Exercise instructions
Pull every line containing the word "ends" from the records.

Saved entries
-- ==== Sys2Proof/Machine/InitCommand.lean ====
section
/-! DEFINITION. INIT (R90 to R94) and its handshake timeout (R92). -/

namespace Sys2Proof.Machine

/-- Step 1, the region check: ALLOC ends the command; else the handshake where H = 1, or the RAM writes (R90, R91). -/
def initCheck (h : Bool) (p : BitVec 5) (s : State) : StepResult :=
  match s.regionFailure with
  | some b => .next (s.endWithError .alloc b)
  | none => .next { s with cmd := some (.init h p (if h then .raiseReq else .write 0)) }

/-- Step 4: roles, pin base, interrupt enable, SCAN starts, and the command completes, all in one step (R94). -/
def initFinish (h : Bool) (p : BitVec 5) (s : State) : State :=
  { s.complete with
    backIdx := true
    pinBase := p
    irqEnable := s.irqEnable || h
    dpc := s.chainBase
    pass := 0
    scan := .fetch }

/-- Step 3, one RAM write a step, then step 4 (R93, R94). -/
def initWriteStep (h : Bool) (p : BitVec 5) (k : Nat) (s : State) : StepResult :=
  if k < initWrites s.params then
    s.write4 (s.initWrite k).1 (s.initWrite k).2 fun t => .next { t with cmd := some (.init h p (.write (k + 1))) }
  else .next (initFinish h p s)

/-- The next step of a held INIT (R90). While HS_REQ = 1 it has no step but the timeout: the token comes with HOST's
write (R92). -/
def initResume : Held → State → StepResult
  | .init h p .check, s => initCheck h p s
  | .init h p .raiseReq, s => .next { s with cmd := some (.init h p .await) }
  | .init _ _ .await, s => .next s
  | .init h p (.write k), s => initWriteStep h p k s
  | _, s => .next s

/-- The timeout branch of the handshake: HS_REQ <- 0, COORD with address 0, the command ends (R92). With no INIT waiting
there is no such step, and the state stays. -/
def initTimeout (s : State) : StepResult :=
  match s.cmd with
  | some (.init _ _ .await) => .next (s.endWithError .coord 0)
  | _ => .next s

/-- INIT p and INIT.HS p (R90). -/
def execInit (h : Bool) (p : Nat) (s : State) : StepResult :=
  commandStep (.init h p) (acceptStopped (.init h p) (.init h (BitVec.ofNat 5 p) .check)) initResume s

end Sys2Proof.Machine
end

Completed exercise
/-- Step 1, the region check: ALLOC ends the command; else the handshake where H = 1, or the RAM writes (R90, R91). -/
/-- The timeout branch of the handshake: HS_REQ <- 0, COORD with address 0, the command ends (R92). With no INIT waiting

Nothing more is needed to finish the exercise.